How Vipra Software built an Apache Flink + ClickHouse real-time Network Operations Centre platform that ingests 1B+ hourly telemetry events and delivers sub-second anomaly detection to a tier-1 telecom operator.
A tier-1 telecom operator managing a national 5G network was generating over 1 billion telemetry events per hour from network equipment — routers, base stations, optical transmission nodes, and core network elements. This data contained the signals needed to detect network degradation, predict equipment failures, and identify capacity bottlenecks before they impacted subscribers. The problem: none of it was being processed in real-time.

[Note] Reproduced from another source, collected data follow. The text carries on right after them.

-- ==== Sys2Proof/Machine/Ops.lean ====
section
/-! DEFINITION. The operations every command shares: clearing the session, a command in progress (`Run`) with its outputs and its
cipher requests, taking an error, answering the host, reset, data-in, and fetching a command word. -/

namespace Sys2Proof.Machine

/-- `ClearSession()` (41_engine.md R112): every session register at its reset value; STATE and KEY untouched. -/
def Engine.clearSession (p : Params) (e : Engine) : Engine :=
  { Engine.reset p with session := e.session, key := e.key }

/-- A command in progress: the registers, `dout` so far, the cipher requests so far, and the error that ended it, if any. -/
structure Run where
  engine : Engine
  dout : Bytes
  requests : List CipherRequest
  err : Err
deriving DecidableEq, Repr

/-- A command at its start (41_engine.md R110: dout empty, err OK). -/
def Run.start (e : Engine) : Run := ⟨e, [], [], .ok⟩

/-- Go on unless an error has ended the command: no effect of any later byte happens (60_exceptions.md R279). -/
def Run.andThen (r : Run) (k : Run → Run) : Run :=
  match r.err with
  | .ok => k r
  | _ => r

/-- `REG <- v` for the registers. -/
def Run.modify (r : Run) (k : Engine → Engine) : Run := { r with engine := k r.engine }

/-- `OutBytes(s)` (00_scope.md section 5). -/
def Run.out (r : Run) (bs : Bytes) : Run := { r with dout := r.dout ++ bs }

/-- TAKING AN ERROR: `raise Error(code)` (60_exceptions.md R276, 00_scope.md section 5). A data error sets STATE = FAILED and keeps
every other register and the bytes already in dout; the other errors write no register of their own (the clearing that goes with
CONFIG_ERROR is written by the command before it raises, 41_engine.md R111, R113). There is no trap and nothing to return from
(60_exceptions.md R280). -/
def Run.raise (r : Run) (c : Err) : Run :=
  match c with
  | .illegalLength | .invalidPadding => { r with err := c, engine := { r.engine with session := .failed } }
  | _ => { r with err := c }

/-- The bound key as the cipher sees it; no command calls the cipher with KEY unbound (10_state.md R27). -/
def Engine.boundKey (e : Engine) : Bytes := e.key.getD []

/-- One request to the cipher: its answer, and the run with the request recorded (60_exceptions.md R285). -/
def Run.ask (p : Params) (op : CipherOp) (blk : Bytes) (r : Run) : Bytes × Run :=
  let q : CipherRequest := ⟨op, r.engine.boundKey, blk⟩
  (cipherAnswer p q, { r with requests := r.requests ++ [q] })

/-- The response to a finished command: STATUS taken after the command, outcnt = |dout| (41_engine.md R110, 20_memory.md R60). -/
def Run.response (r : Run) : Response where
  status := statusWord r.err r.engine
  outcnt := BitVec.ofNat 32 r.dout.length
  dout := r.dout

/-- The machine after a command: the registers written back, the response returned. -/
def State.answer (s : State) (r : Run) : State :=
  { s with
    engine := r.engine
    responses := s.responses ++ [r.response]
    requests := s.requests ++ r.requests }

/-- The reset input: every register at its reset value, no response (70_reset_and_hazards.md R300, R301). What the host was shown
before stays shown. `rest` is what the host sends after the reset. -/
def State.hardReset (s : State) (rest : List HostInput) : State :=
  { s with engine := Engine.reset s.params, input := rest }

/-- A command (or a command word) whose bytes are not all there: a reset abandons it (70_reset_and_hazards.md R301); without one it
is stuck (R311, 93 I11). -/
def State.starved (s : State) (why : Fault) : Host.Outcome State Fault Refusal :=
  match afterReset s.input with
  | some rest => .next (s.hardReset rest)
  | none => .fault why

/-- A whole command as one transition (00_scope.md R11): take its n data-in bytes, run it on the registers, answer. -/
def State.command (s : State) (n : Nat) (run : Params → Bytes → Engine → Run) : Host.Outcome State Fault Refusal :=
  match takeBytes n s.input with
  | some (din, rest) => .next ({ s with input := rest }.answer (run s.params din s.engine))
  | none => s.starved .awaitingDataIn

/-- An illegal word: ILLEGAL_COMMAND, no data-in consumed, no register changed (60_exceptions.md R275). -/
def State.illegalCommand (s : State) : State := s.answer ((Run.start s.engine).raise .illegalCommand)

/-- What the host's channel holds at a command boundary. -/
inductive Fetched where
  /-- Nothing was sent: the engine is idle and holds all state (60_exceptions.md R288). -/
  | idle
  /-- A word that decodes; the state is past it. -/
  | command (i : Instr) (s : State)
  /-- An illegal word; the state is past it. -/
  | illegal (s : State)
  /-- The word is not all there. -/
  | partialWord
deriving DecidableEq, Repr

/-- Take the next command word. Surplus data bytes of an earlier command are read as the next word (70_reset_and_hazards.md R311). -/
def State.fetch (s : State) : Fetched :=
  match s.input with
  | [] => .idle
  | _ :: _ =>
    match takeBytes 4 s.input with
    | none => .partialWord
    | some (bs, rest) =>
      match decode (wordOfBytes s.params.wordOrder bs) with
      | .command i => .command i { s with input := rest }
      | .illegal _ => .illegal { s with input := rest }

/-- The sessions UPDATE and DO_FINAL are accepted in, and UPDATE_AAD in OCB3 (41_engine.md R119). -/
def Session.acceptsData : Session → Bool
  | .modeConfigured | .aadAccepting | .messageAccepting => true
  | .uninit | .keyBound | .finalized | .failed => false

end Sys2Proof.Machine
end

Network events were written to flat files, compressed, and batch-loaded into a legacy network management system every 30 minutes. By the time the NOC team saw a degradation signal, subscriber impact had already begun. Mean time to detect network incidents was 22 minutes; mean time to resolve was 4.5 hours. For a network carrying national voice and data traffic, these figures translated directly into SLA penalties, customer churn, and reputational damage during high-profile incidents.
The data engineering challenge at 1B events per hour is fundamentally different from typical enterprise analytics workloads. Standard database architectures cannot ingest at this throughput. Stateful stream processing is required for anomaly detection algorithms that need to maintain rolling windows of metric baselines across tens of thousands of network elements simultaneously. The storage technology for querying this data must support sub-second response times on billions of rows — ruling out conventional columnar databases.

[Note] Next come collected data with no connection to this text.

-- ==== Sys2Proof/Machine/EcbCtr.lean ====
section
/-! DEFINITION. The per-block transforms and the Finals of ECB (43_ecb.md R161 to R165) and CTR (44_ctr.md R183 to R186). -/

namespace Sys2Proof.Machine

/-- ECB `BlockOp` (43_ecb.md R161). -/
def ecbBlock (p : Params) (blk : Bytes) (r : Run) : Bytes × Run :=
  match r.engine.cfgDir with
  | .encrypt => r.ask p .enc blk
  | .decrypt => r.ask p .dec blk

/-- CTR `BlockOp` (44_ctr.md R183): the direction is never read, and only Enc is called (R184). -/
def ctrBlock (p : Params) (blk : Bytes) (r : Run) : Bytes × Run :=
  let ks := r.ask p .enc r.engine.ctr
  (xorBytes blk ks.1, ks.2.modify fun e => { e with ctr := increment e.ctr })

/-- ECB Final, Encrypt with PKCS7: always one block (43_ecb.md R163). -/
def finalEcbEncPad (p : Params) (r : Run) : Run :=
  let y := r.ask p .enc (pad p.blockBytes r.engine.buf)
  (y.2.out y.1).modify fun e => { e with buf := [] }

/-- ECB Final, Decrypt with PKCS7 (43_ecb.md R164). -/
def finalEcbDecPad (p : Params) (r : Run) : Run :=
  if r.engine.buf.length ≠ p.blockBytes then r.raise .illegalLength
  else
    let y := r.ask p .dec r.engine.buf
    match unpad p.blockBytes y.1 with
    | none => y.2.raise .invalidPadding
    | some plain => (y.2.out plain).modify fun e => { e with buf := [] }

/-- ECB Final without padding (43_ecb.md R165). -/
def finalEcbNoPad (p : Params) (r : Run) : Run :=
  if r.engine.buf.length = 0 then r
  else if r.engine.buf.length = p.blockBytes then
    let y := ecbBlock p r.engine.buf r
    (y.2.out y.1).modify fun e => { e with buf := [] }
  else r.raise .illegalLength

/-- CTR Final (44_ctr.md R185): the first r keystream bytes; CTR is not incremented. -/
def finalCtr (p : Params) (r : Run) : Run :=
  if r.engine.buf = [] then r
  else
    let ks := r.ask p .enc r.engine.ctr
    (ks.2.out (xorBytes r.engine.buf (ks.1.take r.engine.buf.length))).modify fun e => { e with buf := [] }

end Sys2Proof.Machine
end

Vipra Software selected Apache Flink as the stream processing engine for its mature stateful processing capabilities and exactly-once semantics, and ClickHouse as the analytical store for its exceptional query performance on time-series data at scale — consistently delivering sub-second query responses on billions of rows that would take minutes in conventional warehouses.

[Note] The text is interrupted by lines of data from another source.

-- ==== Sys2Proof/Laws/Frames.lean ====
section
/-! SUPPORT. What the data path never writes (41_engine.md R115, 46_ocb3_data.md R237): one relation between the registers before and
after, kept by every operation of the data path, and the cases of the index update. -/

namespace Sys2Proof.Machine

/-- The configuration, KEY, L* and L$ are unchanged and the table has only grown. -/
structure Engine.Keeps (e e' : Engine) : Prop where
  cfgMode : e'.cfgMode = e.cfgMode
  cfgDir : e'.cfgDir = e.cfgDir
  cfgPad : e'.cfgPad = e.cfgPad
  cfgTaglen : e'.cfgTaglen = e.cfgTaglen
  key : e'.key = e.key
  lstar : e'.lstar = e.lstar
  ldollar : e'.ldollar = e.ldollar
  lt : e.lt <+: e'.lt

theorem Engine.Keeps.refl (e : Engine) : e.Keeps e := ⟨rfl, rfl, rfl, rfl, rfl, rfl, rfl, List.prefix_refl _⟩

theorem Engine.Keeps.trans {e e' e'' : Engine} (h : e.Keeps e') (h' : e'.Keeps e'') : e.Keeps e'' :=
  ⟨h'.1.trans h.1, h'.2.trans h.2, h'.3.trans h.3, h'.4.trans h.4, h'.5.trans h.5, h'.6.trans h.6, h'.7.trans h.7,
    h.8.trans h'.8⟩

theorem Engine.Keeps.holdBack {e e' : Engine} (h : e.Keeps e') : e'.holdBack = e.holdBack := by
  simp [Engine.holdBack, h.1, h.2, h.3]

theorem raise_keeps (r : Run) (c : Err) : r.engine.Keeps (r.raise c).engine := by
  cases c <;> exact ⟨rfl, rfl, rfl, rfl, rfl, rfl, rfl, List.prefix_refl _⟩

theorem andThen_keeps (r : Run) (k : Run → Run) (h : r.err = .ok → r.engine.Keeps (k r).engine) :
    r.engine.Keeps (r.andThen k).engine := by
  by_cases hr : r.err = .ok
  · simpa [andThen_ok r k hr] using h hr
  · simpa [andThen_err r k hr] using Engine.Keeps.refl _

/-! ### The doubling cache (46_ocb3_data.md R232) -/

theorem growTable_prefix (b n : Nat) (lt : List Bytes) : lt <+: growTable b n lt := by
  induction n generalizing lt with
  | zero => exact List.prefix_refl _
  | succ n ih => exact (List.prefix_append lt _).trans (ih _)

@[simp] theorem growTable_length (b n : Nat) (lt : List Bytes) : (growTable b n lt).length = lt.length + n := by
  induction n generalizing lt with
  | zero => rfl
  | succ n ih => simp [growTable, ih]; omega

theorem growTo_prefix (b k : Nat) (lt : List Bytes) : lt <+: growTo b k lt := growTable_prefix _ _ _

theorem growTo_length (b k : Nat) (lt : List Bytes) : (growTo b k lt).length = max lt.length (k + 1) := by
  simp [growTo]; omega

/-- `L[k]` in the list of the first n masks (10_state.md R41). -/
theorem tableEntry_masks (b : Nat) (lstar : Bytes) (n k : Nat) (h : k < n) : tableEntry b (masks b lstar n) k = maskL b lstar k := by
  simp [tableEntry, masks, h]

theorem masks_succ (b : Nat) (lstar : Bytes) (n : Nat) : masks b lstar (n + 1) = masks b lstar n ++ [maskL b lstar n] := by
  simp [masks, List.range_succ]

theorem maskL_succ (b : Nat) (lstar : Bytes) (k : Nat) : maskL b lstar (k + 1) = double b (maskL b lstar k) := by
  simp only [maskL]
  rw [show k + 1 + 2 = (k + 2) + 1 from rfl, Function.iterate_succ_apply']

/-- Growing the first masks gives more of the masks. -/
theorem growTable_masks (b : Nat) (lstar : Bytes) (n len : Nat) (h : 1 ≤ len) :
    growTable b n (masks b lstar len) = masks b lstar (len + n) := by
  induction n generalizing len with
  | zero => rfl
  | succ n ih =>
    obtain ⟨m, rfl⟩ : ∃ m, len = m + 1 := ⟨len - 1, by omega⟩
    have hl : (masks b lstar (m + 1)).length = m + 1 := by simp [masks]
    rw [growTable, hl, Nat.add_sub_cancel, tableEntry_masks _ _ _ _ (by omega), ← maskL_succ, ← masks_succ, ih (m + 1 + 1) (by omega)]
    congr 1
    omega

theorem growTo_masks (b : Nat) (lstar : Bytes) (k len : Nat) (h : 1 ≤ len) :
    growTo b k (masks b lstar len) = masks b lstar (max len (k + 1)) := by
  have hl : (masks b lstar len).length = len := by simp [masks]
  rw [growTo, hl, growTable_masks b lstar _ len h]
  congr 1
  omega

/-! ### ntz (46_ocb3_data.md R230) -/

theorem ntzUpTo_lt (fuel i : Nat) (h1 : 1 ≤ i) (h2 : i < 2 ^ fuel) : ntzUpTo fuel i < fuel := by
  induction fuel generalizing i with
  | zero => omega
  | succ fuel ih =>
    unfold ntzUpTo
    split
    · omega
    · have := ih (i / 2) (by omega) (by rw [Nat.pow_succ] at h2; omega)
      omega

/-- A 64-bit block index has at most 63 trailing zeros (46_ocb3_data.md R230). -/
theorem ntz_lt (i : Nat) (h1 : 1 ≤ i) (h2 : i < 2 ^ 64) : ntz i < 64 := ntzUpTo_lt 64 i h1 h2

/-- The index after an update that does not overflow. -/
theorem index_succ (x : BitVec 64) (h : x ≠ BitVec.allOnes 64) : (x + 1#64).toNat = x.toNat + 1 := by
  have hx := x.isLt
  have : x.toNat ≠ 2 ^ 64 - 1 := fun he => h (BitVec.eq_of_toNat_eq (by simpa using he))
  simp only [BitVec.toNat_add, BitVec.toNat_ofNat]
  omega

/-! ### The index update (46_ocb3_data.md R231) -/

/-- Everything IncreaseDelta can do. -/
theorem increaseDelta_cases (p : Params) (st : Stream) (r : Run) :
    (r.engine.index st = BitVec.allOnes 64 ∧ increaseDelta p st r = r.raise .illegalLength) ∨
    (r.engine.index st ≠ BitVec.allOnes 64 ∧ ∃ k lt,
      k = ntz ((r.engine.index st).toNat + 1) ∧ lt = growTo p.blockBytes k r.engine.lt ∧
      increaseDelta p st r = r.modify fun e =>
        match st with
        | .msg => { e with midx := e.midx + 1#64, lt := lt, delta := xorBytes e.delta (tableEntry p.blockBytes lt k) }
        | .aad => { e with aidx := e.aidx + 1#64, lt := lt, deltaAad := xorBytes e.deltaAad (tableEntry p.blockBytes lt k) }) := by
  by_cases h : r.engine.index st = BitVec.allOnes 64
  · exact .inl ⟨h, by simp [increaseDelta, h]⟩
  · refine .inr ⟨h, _, _, rfl, rfl, ?_⟩
    rw [← index_succ _ h]
    unfold increaseDelta
    rw [if_neg h]
    cases st <;> rfl

theorem increaseDelta_keeps (p : Params) (st : Stream) (r : Run) : r.engine.Keeps (increaseDelta p st r).engine := by
  rcases increaseDelta_cases p st r with ⟨_, h⟩ | ⟨_, k, lt, _, rfl, h⟩
  · rw [h]
    exact raise_keeps _ _
  · rw [h]
    cases st <;> exact ⟨rfl, rfl, rfl, rfl, rfl, rfl, rfl, growTo_prefix _ _ _⟩

/-! ### Block operations and Finals -/

theorem ecbBlock_keeps (p : Params) (blk : Bytes) (r : Run) : r.engine.Keeps (ecbBlock p blk r).2.engine := by
  unfold ecbBlock
  split <;> exact Engine.Keeps.refl _

theorem ctrBlock_keeps (p : Params) (blk : Bytes) (r : Run) : r.engine.Keeps (ctrBlock p blk r).2.engine :=
  ⟨rfl, rfl, rfl, rfl, rfl, rfl, rfl, List.prefix_refl _⟩

theorem ocb3Block_keeps (p : Params) (blk : Bytes) (r : Run) : r.engine.Keeps (ocb3Block p blk r).2.engine := by
  have h := increaseDelta_keeps p .msg r
  unfold ocb3Block
  dsimp only
  split
  · exact h.trans ⟨rfl, rfl, rfl, rfl, rfl, rfl, rfl, List.prefix_refl _⟩
  · exact h.trans ⟨rfl, rfl, rfl, rfl, rfl, rfl, rfl, List.prefix_refl _⟩
  · exact h

theorem blockOp_keeps (p : Params) (blk : Bytes) (r : Run) : r.engine.Keeps (blockOp p blk r).2.engine := by
  unfold blockOp
  split
  · exact ecbBlock_keeps p blk r
  · exact ctrBlock_keeps p blk r
  · exact ocb3Block_keeps p blk r

theorem release_keeps (p : Params) (r : Run) : r.engine.Keeps (release p r).engine :=
  (blockOp_keeps p _ r).trans (andThen_keeps _ _ fun _ => ⟨rfl, rfl, rfl, rfl, rfl, rfl, rfl, List.prefix_refl _⟩)

theorem makeRoom_keeps (p : Params) (r : Run) : r.engine.Keeps (makeRoom p r).engine := by
  unfold makeRoom
  split
  · exact release_keeps p r
  · exact Engine.Keeps.refl _

theorem pushByte_keeps (p : Params) (x : Byte) (r : Run) : r.engine.Keeps (pushByte p x r).engine := by
  have hp : r.engine.Keeps (r.modify fun e => { e with buf := e.buf ++ [x] }).engine :=
    ⟨rfl, rfl, rfl, rfl, rfl, rfl, rfl, List.prefix_refl _⟩
  unfold pushByte
  dsimp only
  split
  · exact hp.trans (release_keeps p _)
  · exact hp

theorem feed_keeps (p : Params) (r : Run) (x : Byte) : r.engine.Keeps (feed p r x).engine :=
  andThen_keeps _ _ fun _ => (makeRoom_keeps p r).trans (andThen_keeps _ _ fun _ => pushByte_keeps p x _)

theorem feedAll_keeps (p : Params) (bs : Bytes) (r : Run) : r.engine.Keeps (feedAll p bs r).engine := by
  induction bs generalizing r with
  | nil => exact Engine.Keeps.refl _
  | cons x bs ih => exact (feed_keeps p r x).trans (ih _)

theorem aadFeed_keeps (p : Params) (r : Run) (x : Byte) : r.engine.Keeps (aadFeed p r x).engine := by
  refine andThen_keeps _ _ fun _ => ?_
  dsimp only
  have hp : r.engine.Keeps (r.modify fun e => { e with abuf := e.abuf ++ [x] }).engine :=
    ⟨rfl, rfl, rfl, rfl, rfl, rfl, rfl, List.prefix_refl _⟩
  split
  · refine (hp.trans (increaseDelta_keeps p .aad _)).trans (andThen_keeps _ _ fun _ => ?_)
    exact ⟨rfl, rfl, rfl, rfl, rfl, rfl, rfl, List.prefix_refl _⟩
  · exact hp

theorem aadFeedAll_keeps (p : Params) (bs : Bytes) (r : Run) : r.engine.Keeps (aadFeedAll p bs r).engine := by
  induction bs generalizing r with
  | nil => exact Engine.Keeps.refl _
  | cons x bs ih => exact (aadFeed_keeps p r x).trans (ih _)

theorem final_keeps (p : Params) (r : Run) : r.engine.Keeps (final p r).engine := by
  have same : ∀ e : Engine, e.Keeps { e with buf := [] } := fun e => ⟨rfl, rfl, rfl, rfl, rfl, rfl, rfl, List.prefix_refl _⟩
  unfold final
  split
  · exact same _
  · unfold finalEcbDecPad
    split
    · exact raise_keeps _ _
    · dsimp only
      split
      · exact raise_keeps (r.ask p .dec r.engine.buf).2 .invalidPadding
      · exact same _
  · unfold finalEcbNoPad
    split
    · exact Engine.Keeps.refl _
    · split
      · exact (ecbBlock_keeps p _ r).trans (same _)
      · exact raise_keeps _ _
  · unfold finalCtr
    split
    · exact Engine.Keeps.refl _
    · exact same _
  · have ha : r.engine.Keeps (foldAad p r).engine := by
      unfold foldAad
      split
      · exact Engine.Keeps.refl _
      · exact ⟨rfl, rfl, rfl, rfl, rfl, rfl, rfl, List.prefix_refl _⟩
    have hm : ∀ r : Run, r.engine.Keeps (foldMessage p r).engine := by
      intro r
      unfold foldMessage
      split
      · exact Engine.Keeps.refl _
      · exact ⟨rfl, rfl, rfl, rfl, rfl, rfl, rfl, List.prefix_refl _⟩
    exact (ha.trans (hm _)).trans ⟨rfl, rfl, rfl, rfl, rfl, rfl, rfl, List.prefix_refl _⟩

end Sys2Proof.Machine
end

The architecture handles 1B+ events/hour through a layered design: Kafka absorbs ingestion bursts (network equipment generates bursty traffic patterns during maintenance windows and incidents), Flink provides stateful processing with exactly-once semantics, and ClickHouse serves as the time-series analytical store. Each layer scales independently — Kafka partitions scale horizontally, Flink parallelism scales by adding task slots, and ClickHouse scales by adding shards.
The anomaly detection algorithm runs as a Flink stateful function maintaining a rolling exponentially weighted moving average (EWMA) and standard deviation for each metric on each network element. When a current metric value deviates more than N standard deviations from the EWMA baseline, an anomaly event is emitted with severity classification (warning, critical, emergency) based on deviation magnitude and metric importance weighting. This approach adapts to normal metric evolution over time — reducing false positives as the baseline follows seasonal and time-of-day patterns.
Mean time to detect network incidents dropped from 22 minutes to under 45 seconds — a 97% reduction — in the first month of production operation. The NOC team shifted from reactive incident response to proactive anomaly investigation, often resolving developing issues before subscriber impact threshold was reached.
Mean time to resolve improved by 70%, driven by the network topology correlation view that eliminated the manual process of mapping an anomaly alert to its physical location in the network. Engineers could see the affected equipment, its upstream and downstream dependencies, and historical incident patterns for that element in a single dashboard view.
The platform's predictive capability — identifying equipment with degrading metric trends before failure — prevented 3 major network outages in the first quarter of operation that historical analysis suggested would have caused significant subscriber impact. The SLA penalty savings from these prevented outages alone represented a return exceeding the full platform investment.